What follows are Andy Hampsten’s thoughts on what cycling is for him today.
Back over the Ocean
I’ve been riding, I think I can just say forever. I started when cycling wasn’t much of a sport, just this little Midwest cult. And now it’s the new golf. Which is great, but it’s hard to see this one aspect of it, this event that happens in France every July becoming the only thing people know about the sport. In the beginning, I looked back over the ocean at what the Europeans were doing, which in the realm of the sport was logical because historically that’s where all the exciting races happened, but now, it’s not about being a professional. It’s about choosing to ride with great people.

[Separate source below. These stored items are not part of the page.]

-- ==== Sys2Proof/Laws/OnlyBus.lean ====
section
/-! SUPPORT. Laws/OnlyBus.lean: the pieces of the state that the operations and commands of Machine/Bus.lean may change. -/

namespace Sys2Proof.Machine
open Sys2Proof Sys2Proof.Machine.Reg

set_option linter.all false
set_option Elab.async false

@[simp] theorem State.readEffects_only (s : State) (rq : Requester) (t : Target) (quiet : Bool) (u : State) {m' : Nat} (hm' : 104858627 ||| m' = m' := by decide) : Only m' u (State.readEffects s rq t quiet) ↔ Only m' u s := by
  refine Only.lift hm' fun u => ?_
  clear hm'
  unfold State.readEffects
  simp only [State.draw_only, State.elogPop_only, State.noteHalted_only, State.popFlog_only, State.popTrgq_only, State.setReg_only, only_latch, only_ite, only_ite_fst, ite_self, Only.refl, Nat.reduceOr]

@[simp] theorem State.regRead_only (s : State) (rq : Requester) (off be : Nat) (quiet : Bool) (u : State) {m' : Nat} (hm' : 104858627 ||| m' = m' := by decide) : Only m' u (State.regRead s rq off be quiet).1 ↔ Only m' u s := by
  refine Only.lift hm' fun u => ?_
  clear hm'
  unfold State.regRead
  (try dsimp only); (repeat' split) <;> simp only [State.readEffects_only, only_ite, only_ite_fst, ite_self, only_foldl, only_foldl_fst, implies_true, Only.refl, Nat.reduceOr]

@[simp] theorem State.writeIntEn_only (s : State) (a ev v : Nat) (x : Word) (u : State) {m' : Nat} (hm' : 4609 ||| m' = m' := by decide) : Only m' u (State.writeIntEn s a ev v x) ↔ Only m' u s := by
  refine Only.lift hm' fun u => ?_
  clear hm'
  unfold State.writeIntEn
  simp only [State.msix_only, State.setReg_only, only_foldl, only_foldl_fst, implies_true, Only.refl, Nat.reduceOr]

@[simp] theorem State.storeReg_only (s : State) (t : Target) (be : Nat) (v : Word) (u : State) {m' : Nat} (hm' : 1 ||| m' = m' := by decide) : Only m' u (State.storeReg s t be v) ↔ Only m' u s := by
  refine Only.lift hm' fun u => ?_
  clear hm'
  unfold State.storeReg
  simp only [State.setReg_only, Only.refl, Nat.reduceOr]

@[simp] theorem State.writeFence_only (s : State) (v : Nat) (u : State) {m' : Nat} (hm' : 1055882985 ||| m' = m' := by decide) : Only m' u (State.writeFence s v) ↔ Only m' u s := by
  refine Only.lift hm' fun u => ?_
  clear hm'
  unfold State.writeFence
  simp only [State.hostFence_only, State.revive_only, only_ite, only_ite_fst, ite_self, Only.refl, Nat.reduceOr]

@[simp] theorem State.writeRstctl_only (s : State) (v : Nat) (u : State) {m' : Nat} (hm' : 2147483647 ||| m' = m' := by decide) : Only m' u (State.writeRstctl s v) ↔ Only m' u s := by
  refine Only.lift hm' fun u => ?_
  clear hm'
  unfold State.writeRstctl
  simp only [State.askHcrestart_only, State.askReset1_only, only_ite, only_ite_fst, ite_self, only_foldl, only_foldl_fst, implies_true, Only.refl, Nat.reduceOr]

When I started and you saw someone out on a bike, you’d stop and invite them home and maybe they’d sleep at your house that night. It’s fun to enjoy spectacular mountains and streams with wild flowers going off, all with friends. There are a lot of really obvious things going on for people clued into nature and natural rhythms along with their own moods and feelings, and it’s great to ride with those people.
Sift through the nonsense
On long rides I get what I think are my better ideas. Really doing anything hard physically helps me sift though the nonsense. After the first couple of hours things start to really make sense. So, if I am still thinking about business or personal things, I can usually find creative solutions because I’m doing this very monotonous physical activity. Dirt roads work for me that way too. They involve that little obscure corner of my brain that road riding short distances doesn’t. On dirt roads you have to keep a soft focus on the distance ahead while scanning for immediate obstacles in your path. You can occupy that part of your brain concerned with Bank of America with rocks and ruts instead, and let the creative side wander undisturbed.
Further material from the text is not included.